▶ [Entries shown]:
○ ○ ○ ○

/-- R109, R110, R114, R118, R259, R268, R276, R367, R373: where the events of copies and of the matrix engine happen, each with its part of the
work: the copy or operation stands where the event finds it, and its accesses meet no fault, or, for a failure and a cancellation, do. -/
def Obligations.UnitEventsComplete : Prop :=
  ∀ (s : State) (w p ch : Nat) (j : CopyJob) (o : EngOp) (r : List EngOp),
    let pl := s.plane w p
    let q := (s.plane w j.plane).chute j.sch
    let job (t : State) : Option CopyJob := (t.chan w ch).job
    let engine (t : State) : List EngOp := (t.plane w p).engine
    (job s = some j →
      (∀ x s2, j.started = false → (j.scv = true → j.len / q.size ≤ q.published) → (s.primed w ch j).readSource w ch j = (none, x, s2) →
        s.anyStall w x.places = false → ∃ t, exec (.copyStart w ch) s = .next t ∧
          job t = some { j with started := true, data := x.data, nonres := x.nonres, sIdx := q.cons, since := s.count (dieOf w) }) ∧
      (j.started = true → j.scv = true → j.eaten < j.len / q.size →
        ∃ t, exec (.copyEntryConsumed w ch) s = .next t ∧ job t = some { j with eaten := j.eaten + 1 }) ∧
      (∀ ps x rest s1 s2, j.sigv = true → j.signalled = false → j.started = true → s.writePlaces w ch j = (none, ps, s1) →
        s.anyStall w ps = false → (s1.deliver w j ps []).sigPlaces w ch j sigHow = (none, x :: rest, s2) → s2.anyStall w [x] = false →
        s2.signalFull x = false → ∃ t, exec (.remoteSignal w ch) s = .next t ∧ job t = some { j with written := true, signalled := true }) ∧
      (j.started = true → j.scv = false → j.sigv = true → j.signalled = true → j.written = true →
        ∃ t, exec (.copyComplete w ch) s = .next t ∧ job t = none ∧ t.mem = s.mem) ∧
      (∀ ps bs s1 s2, j.started = true → j.scv = false → j.sigv = false → j.dcv = false → j.written = false →
        s.writePlaces w ch j = (none, ps, s1) → s1.bitmapPlaces w ch j = (none, bs, s2) → s.anyStall w (ps ++ bs) = false →
        ∃ t, exec (.copyComplete w ch) s = .next t ∧ job t = none ∧ t.mem = (s2.deliver w j ps bs).mem) ∧
      (∀ f written, s.copyFault w ch j = some f → ∃ t, exec (.copyFailure w ch f.code written) s = .next t ∧ job t = none)) ∧
    (∀ lid gid g i n hs lead, pl.gang lid gid = some g → g.first = some (i, n) → (s.heldAt w p lid gid).filter (fun e => g.arrived.testBit e.1.rank) = hs →
      hs.head? = some lead → g.size ≤ hs.length → pl.st = .active → (s.wall w).service = .inService →
      (∀ e ∈ hs, e.1.trap = none ∧ e.1.halted = false ∧ s.redefining w p e.2.a = false ∧ s.redefining w p e.2.c = false ∧
        e.1.flagFull e.2.sig = false ∧ s.breaksAt e.1 (e.1.streamOf true) = false ∧ pl.chutesBad e.2 (matrixFields i).1 (Slot.of (lead.1.slotWord (matrixFields i).2.1 0) 0) = false) →
      pl.engine.length < 16 →
      ∃ t op, exec (.gangIssue w p lid gid) s = .next t ∧ engine t = pl.engine ++ [op] ∧ op.members.length = hs.length) ∧
    (∀ xs s1, s.fireable w = some (p, o) → s.fireAll w p o.kt o.fa (pl.seatMembers o.kt [] o.members) = (none, xs, false, s1) → s1.planes = s.planes →
      ∃ t o', exec (.engineFire w) s = .next t ∧ engine t = o' :: pl.engine.tail ∧ o'.fired = true) ∧
    (∀ x xs st s1, s.fireable w = some (p, o) → s.fireAll w p o.kt o.fa (pl.seatMembers o.kt [] o.members) = (some x, xs, st, s1) → s1.planes = s.planes →
      ∃ t, exec (.engineOperationCancel w) s = .next t ∧ engine t = pl.engine.tail) ∧
    (s.runningPlane w = some p → pl.engine = o :: r → o.fired = true →
      (∀ n m, o.members[n]? = some m → m.eaten < m.need o.kt → (∀ x ∈ o.members.take n, x.a = m.a → x.need o.kt ≤ x.eaten) →
        ∃ t, exec (.engineEntryConsumed w n) s = .next t ∧ engine t = { o with members := o.members.set n { m with eaten := m.eaten + 1 } } :: r) ∧
      (∀ xs s1, (∀ m ∈ o.members, m.need o.kt ≤ m.eaten) → s.landAll w p o.members = (none, xs, s1) → s.anyStall w xs.flatten = false →
        s1.planes = s.planes → s1.cur = s.cur → s1.parked = s.parked → ∃ t, exec (.engineOperationComplete w) s = .next t ∧ engine t = r))
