/-! `State.answer` -/

@[simp] theorem State.answer_powered (s : State) (x : BusAns) : (s.answer x).powered = s.powered := rfl
@[simp] theorem State.answer_agenda (s : State) (x : BusAns) : (s.answer x).agenda = s.agenda := rfl
@[simp] theorem State.answer_cur (s : State) (x : BusAns) : (s.answer x).cur = s.cur := rfl
@[simp] theorem State.answer_parked (s : State) (x : BusAns) : (s.answer x).parked = s.parked := rfl
@[simp] theorem State.answer_word (s : State) (x : BusAns) : (s.answer x).word = s.word := rfl
@[simp] theorem State.answer_free (s : State) (x : BusAns) : (s.answer x).free = s.free := rfl
@[simp] theorem State.answer_nextId (s : State) (x : BusAns) : (s.answer x).nextId = s.nextId := rfl
@[simp] theorem State.answer_nextStart (s : State) (x : BusAns) : (s.answer x).nextStart = s.nextStart := rfl
@[simp] theorem State.answer_mem (s : State) (x : BusAns) : (s.answer x).mem = s.mem := rfl
@[simp] theorem State.answer_poison (s : State) (x : BusAns) : (s.answer x).poison = s.poison := rfl
@[simp] theorem State.answer_tags (s : State) (x : BusAns) : (s.answer x).tags = s.tags := rfl
@[simp] theorem State.answer_rels (s : State) (x : BusAns) : (s.answer x).rels = s.rels := rfl
@[simp] theorem State.answer_lines (s : State) (x : BusAns) : (s.answer x).lines = s.lines := rfl
@[simp] theorem State.answer_hostMem (s : State) (x : BusAns) : (s.answer x).hostMem = s.hostMem := rfl
@[simp] theorem State.answer_waysOff (s : State) (x : BusAns) : (s.answer x).waysOff = s.waysOff := rfl
@[simp] theorem State.answer_waysWake (s : State) (x : BusAns) : (s.answer x).waysWake = s.waysWake := rfl
@[simp] theorem State.answer_granule (s : State) (x : BusAns) : (s.answer x).granule = s.granule := rfl
@[simp] theorem State.answer_tlb (s : State) (x : BusAns) : (s.answer x).tlb = s.tlb := rfl
@[simp] theorem State.answer_attrs (s : State) (x : BusAns) : (s.answer x).attrs = s.attrs := rfl
@[simp] theorem State.answer_walls (s : State) (x : BusAns) : (s.answer x).walls = s.walls := rfl
@[simp] theorem State.answer_planes (s : State) (x : BusAns) : (s.answer x).planes = s.planes := rfl
@[simp] theorem State.answer_shelf (s : State) (x : BusAns) : (s.answer x).shelf = s.shelf := rfl
@[simp] theorem State.answer_dies (s : State) (x : BusAns) : (s.answer x).dies = s.dies := rfl
@[simp] theorem State.answer_shadows (s : State) (x : BusAns) : (s.answer x).shadows = s.shadows := rfl
@[simp] theorem State.answer_past (s : State) (x : BusAns) : (s.answer x).past = s.past := rfl
@[simp] theorem State.answer_gbars (s : State) (x : BusAns) : (s.answer x).gbars = s.gbars := rfl
@[simp] theorem State.answer_launches (s : State) (x : BusAns) : (s.answer x).launches = s.launches := rfl
@[simp] theorem State.answer_rota (s : State) (x : BusAns) : (s.answer x).rota = s.rota := rfl
@[simp] theorem State.answer_accepted (s : State) (x : BusAns) : (s.answer x).accepted = s.accepted := rfl
@[simp] theorem State.answer_featBytes (s : State) (x : BusAns) : (s.answer x).featBytes = s.featBytes := rfl
@[simp] theorem State.answer_queues (s : State) (x : BusAns) : (s.answer x).queues = s.queues := rfl
@[simp] theorem State.answer_ctrCodes (s : State) (x : BusAns) : (s.answer x).ctrCodes = s.ctrCodes := rfl
@[simp] theorem State.answer_dregs (s : State) (x : BusAns) : (s.answer x).dregs = s.dregs := rfl
@[simp] theorem State.answer_keys (s : State) (x : BusAns) : (s.answer x).keys = s.keys := rfl
@[simp] theorem State.answer_did (s : State) (x : BusAns) : (s.answer x).did = s.did := rfl
@[simp] theorem State.answer_fabric (s : State) (x : BusAns) : (s.answer x).fabric = s.fabric := rfl
@[simp] theorem State.answer_monitor (s : State) (x : BusAns) : (s.answer x).monitor = s.monitor := rfl
@[simp] theorem State.answer_sessions (s : State) (x : BusAns) : (s.answer x).sessions = s.sessions := rfl
@[simp] theorem State.answer_outbox (s : State) (x : BusAns) : (s.answer x).outbox = s.outbox := rfl
@[simp] theorem State.answer_vfs (s : State) (x : BusAns) : (s.answer x).vfs = s.vfs := rfl
@[simp] theorem State.answer_windows (s : State) (x : BusAns) : (s.answer x).windows = s.windows := rfl
@[simp] theorem State.answer_busOut (s : State) (x : BusAns) : (s.answer x).busOut = s.busOut ++ [x] := rfl
@[simp] theorem State.answer_stalled (s : State) (x : BusAns) : (s.answer x).stalled = s.stalled := rfl

/-! `Course.setFlag` -/

@[simp] theorem Course.setFlag_ident (c : Course) (n x : Nat) : (c.setFlag n x).ident = c.ident := rfl
@[simp] theorem Course.setFlag_lid (c : Course) (n x : Nat) : (c.setFlag n x).lid = c.lid := rfl
@[simp] theorem Course.setFlag_cid (c : Course) (n x : Nat) : (c.setFlag n x).cid = c.cid := rfl
@[simp] theorem Course.setFlag_nid (c : Course) (n x : Nat) : (c.setFlag n x).nid = c.nid := rfl
@[simp] theorem Course.setFlag_gcnt (c : Course) (n x : Nat) : (c.setFlag n x).gcnt = c.gcnt := rfl
@[simp] theorem Course.setFlag_nthr (c : Course) (n x : Nat) : (c.setFlag n x).nthr = c.nthr := rfl
@[simp] theorem Course.setFlag_vcnt (c : Course) (n x : Nat) : (c.setFlag n x).vcnt = c.vcnt := rfl
@[simp] theorem Course.setFlag_qcnt (c : Course) (n x : Nat) : (c.setFlag n x).qcnt = c.qcnt := rfl
@[simp] theorem Course.setFlag_asid (c : Course) (n x : Nat) : (c.setFlag n x).asid = c.asid := rfl
@[simp] theorem Course.setFlag_launch (c : Course) (n x : Nat) : (c.setFlag n x).launch = c.launch := rfl
@[simp] theorem Course.setFlag_resident (c : Course) (n x : Nat) : (c.setFlag n x).resident = c.resident := rfl
@[simp] theorem Course.setFlag_wall (c : Course) (n x : Nat) : (c.setFlag n x).wall = c.wall := rfl
@[simp] theorem Course.setFlag_plane (c : Course) (n x : Nat) : (c.setFlag n x).plane = c.plane := rfl
@[simp] theorem Course.setFlag_slot (c : Course) (n x : Nat) : (c.setFlag n x).slot = c.slot := rfl
@[simp] theorem Course.setFlag_lset (c : Course) (n x : Nat) : (c.setFlag n x).lset = c.lset := rfl
@[simp] theorem Course.setFlag_unified (c : Course) (n x : Nat) : (c.setFlag n x).unified = c.unified := rfl
@[simp] theorem Course.setFlag_w6 (c : Course) (n x : Nat) : (c.setFlag n x).w6 = c.w6 := rfl
@[simp] theorem Course.setFlag_pcA (c : Course) (n x : Nat) : (c.setFlag n x).pcA = c.pcA := rfl
@[simp] theorem Course.setFlag_pcC (c : Course) (n x : Nat) : (c.setFlag n x).pcC = c.pcC := rfl
@[simp] theorem Course.setFlag_endA (c : Course) (n x : Nat) : (c.setFlag n x).endA = c.endA := rfl
@[simp] theorem Course.setFlag_endC (c : Course) (n x : Nat) : (c.setFlag n x).endC = c.endC := rfl
@[simp] theorem Course.setFlag_trap (c : Course) (n x : Nat) : (c.setFlag n x).trap = c.trap := rfl
@[simp] theorem Course.setFlag_trapRec (c : Course) (n x : Nat) : (c.setFlag n x).trapRec = c.trapRec := rfl
@[simp] theorem Course.setFlag_halted (c : Course) (n x : Nat) : (c.setFlag n x).halted = c.halted := rfl
@[simp] theorem Course.setFlag_retired (c : Course) (n x : Nat) : (c.setFlag n x).retired = c.retired := rfl
@[simp] theorem Course.setFlag_moving (c : Course) (n x : Nat) : (c.setFlag n x).moving = c.moving := rfl
@[simp] theorem Course.setFlag_savedAt (c : Course) (n x : Nat) : (c.setFlag n x).savedAt = c.savedAt := rfl
@[simp] theorem Course.setFlag_hold (c : Course) (n x : Nat) : (c.setFlag n x).hold = c.hold := rfl
@[simp] theorem Course.setFlag_holdC (c : Course) (n x : Nat) : (c.setFlag n x).holdC = c.holdC := rfl
@[simp] theorem Course.setFlag_lastA (c : Course) (n x : Nat) : (c.setFlag n x).lastA = c.lastA := rfl
@[simp] theorem Course.setFlag_lastC (c : Course) (n x : Nat) : (c.setFlag n x).lastC = c.lastC := rfl
@[simp] theorem Course.setFlag_restA (c : Course) (n x : Nat) : (c.setFlag n x).restA = c.restA := rfl
@[simp] theorem Course.setFlag_restC (c : Course) (n x : Nat) : (c.setFlag n x).restC = c.restC := rfl
@[simp] theorem Course.setFlag_ageA (c : Course) (n x : Nat) : (c.setFlag n x).ageA = c.ageA := rfl
@[simp] theorem Course.setFlag_ageC (c : Course) (n x : Nat) : (c.setFlag n x).ageC = c.ageC := rfl
@[simp] theorem Course.setFlag_live (c : Course) (n x : Nat) : (c.setFlag n x).live = c.live := rfl
@[simp] theorem Course.setFlag_s (c : Course) (n x : Nat) : (c.setFlag n x).s = c.s := rfl
@[simp] theorem Course.setFlag_w (c : Course) (n x : Nat) : (c.setFlag n x).w = c.w := rfl
@[simp] theorem Course.setFlag_v (c : Course) (n x : Nat) : (c.setFlag n x).v = c.v := rfl
@[simp] theorem Course.setFlag_p (c : Course) (n x : Nat) : (c.setFlag n x).p = c.p := rfl
@[simp] theorem Course.setFlag_qe (c : Course) (n x : Nat) : (c.setFlag n x).qe = c.qe := rfl
@[simp] theorem Course.setFlag_qs (c : Course) (n x : Nat) : (c.setFlag n x).qs = c.qs := rfl
@[simp] theorem Course.setFlag_b (c : Course) (n x : Nat) : (c.setFlag n x).b = c.b := rfl
@[simp] theorem Course.setFlag_flags (c : Course) (n x : Nat) : (c.setFlag n x).flags = Sparse.set c.flags n x 0 := rfl
@[simp] theorem Course.setFlag_queues (c : Course) (n x : Nat) : (c.setFlag n x).queues = c.queues := rfl
@[simp] theorem Course.setFlag_gang (c : Course) (n x : Nat) : (c.setFlag n x).gang = c.gang := rfl
@[simp] theorem Course.setFlag_recon (c : Course) (n x : Nat) : (c.setFlag n x).recon = c.recon := rfl
@[simp] theorem Course.setFlag_meld (c : Course) (n x : Nat) : (c.setFlag n x).meld = c.meld := rfl
@[simp] theorem Course.setFlag_fslots (c : Course) (n x : Nat) : (c.setFlag n x).fslots = c.fslots := rfl
@[simp] theorem Course.setFlag_recs (c : Course) (n x : Nat) : (c.setFlag n x).recs = c.recs := rfl
@[simp] theorem Course.setFlag_latch (c : Course) (n x : Nat) : (c.setFlag n x).latch = c.latch := rfl
@[simp] theorem Course.setFlag_event (c : Course) (n x : Nat) : (c.setFlag n x).event = c.event := rfl
@[simp] theorem Course.setFlag_sync (c : Course) (n x : Nat) : (c.setFlag n x).sync = c.sync := rfl
@[simp] theorem Course.setFlag_relFences (c : Course) (n x : Nat) : (c.setFlag n x).relFences = c.relFences := rfl
@[simp] theorem Course.setFlag_relSeen (c : Course) (n x : Nat) : (c.setFlag n x).relSeen = c.relSeen := rfl
@[simp] theorem Course.setFlag_epochs (c : Course) (n x : Nat) : (c.setFlag n x).epochs = c.epochs := rfl
@[simp] theorem Course.setFlag_work (c : Course) (n x : Nat) : (c.setFlag n x).work = c.work := rfl
@[simp] theorem Course.setFlag_atoms (c : Course) (n x : Nat) : (c.setFlag n x).atoms = c.atoms := rfl
@[simp] theorem Course.setFlag_promises (c : Course) (n x : Nat) : (c.setFlag n x).promises = c.promises := rfl
@[simp] theorem Course.setFlag_held (c : Course) (n x : Nat) : (c.setFlag n x).held = c.held := rfl
@[simp] theorem Course.setFlag_depths (c : Course) (n x : Nat) : (c.setFlag n x).depths = c.depths := rfl
@[simp] theorem Course.setFlag_icacheA (c : Course) (n x : Nat) : (c.setFlag n x).icacheA = c.icacheA := rfl
@[simp] theorem Course.setFlag_icacheC (c : Course) (n x : Nat) : (c.setFlag n x).icacheC = c.icacheC := rfl
@[simp] theorem Course.setFlag_copyRels (c : Course) (n x : Nat) : (c.setFlag n x).copyRels = c.copyRels := rfl
@[simp] theorem Course.setFlag_cancelled (c : Course) (n x : Nat) : (c.setFlag n x).cancelled = c.cancelled := rfl
@[simp] theorem Course.setFlag_wasReset (c : Course) (n x : Nat) : (c.setFlag n x).wasReset = c.wasReset := rfl
@[simp] theorem Course.setFlag_damaged (c : Course) (n x : Nat) : (c.setFlag n x).damaged = c.damaged := rfl
@[simp] theorem Course.setFlag_twin (c : Course) (n x : Nat) : (c.setFlag n x).twin = c.twin := rfl
@[simp] theorem Course.setFlag_twinOut (c : Course) (n x : Nat) : (c.setFlag n x).twinOut = c.twinOut := rfl
@[simp] theorem Course.setFlag_twinSlot (c : Course) (n x : Nat) : (c.setFlag n x).twinSlot = c.twinSlot := rfl
@[simp] theorem Course.setFlag_twinSet (c : Course) (n x : Nat) : (c.setFlag n x).twinSet = c.twinSet := rfl
@[simp] theorem Course.setFlag_pairA (c : Course) (n x : Nat) : (c.setFlag n x).pairA = c.pairA := rfl
@[simp] theorem Course.setFlag_pairC (c : Course) (n x : Nat) : (c.setFlag n x).pairC = c.pairC := rfl
@[simp] theorem Course.setFlag_sys (c : Course) (n x : Nat) : (c.setFlag n x).sys = c.sys := rfl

○ ○ ○ ○

▶ [Assigned task]: Within the listing above, extract exactly the lines from the line with "c.wasReset := rfl" to the line with "c.twin := rfl", the two named lines included, and no others.

▶ [Solution for this exercise]:
@[simp] theorem Course.setFlag_wasReset (c : Course) (n x : Nat) : (c.setFlag n x).wasReset = c.wasReset := rfl
@[simp] theorem Course.setFlag_damaged (c : Course) (n x : Nat) : (c.setFlag n x).damaged = c.damaged := rfl
@[simp] theorem Course.setFlag_twin (c : Course) (n x : Nat) : (c.setFlag n x).twin = c.twin := rfl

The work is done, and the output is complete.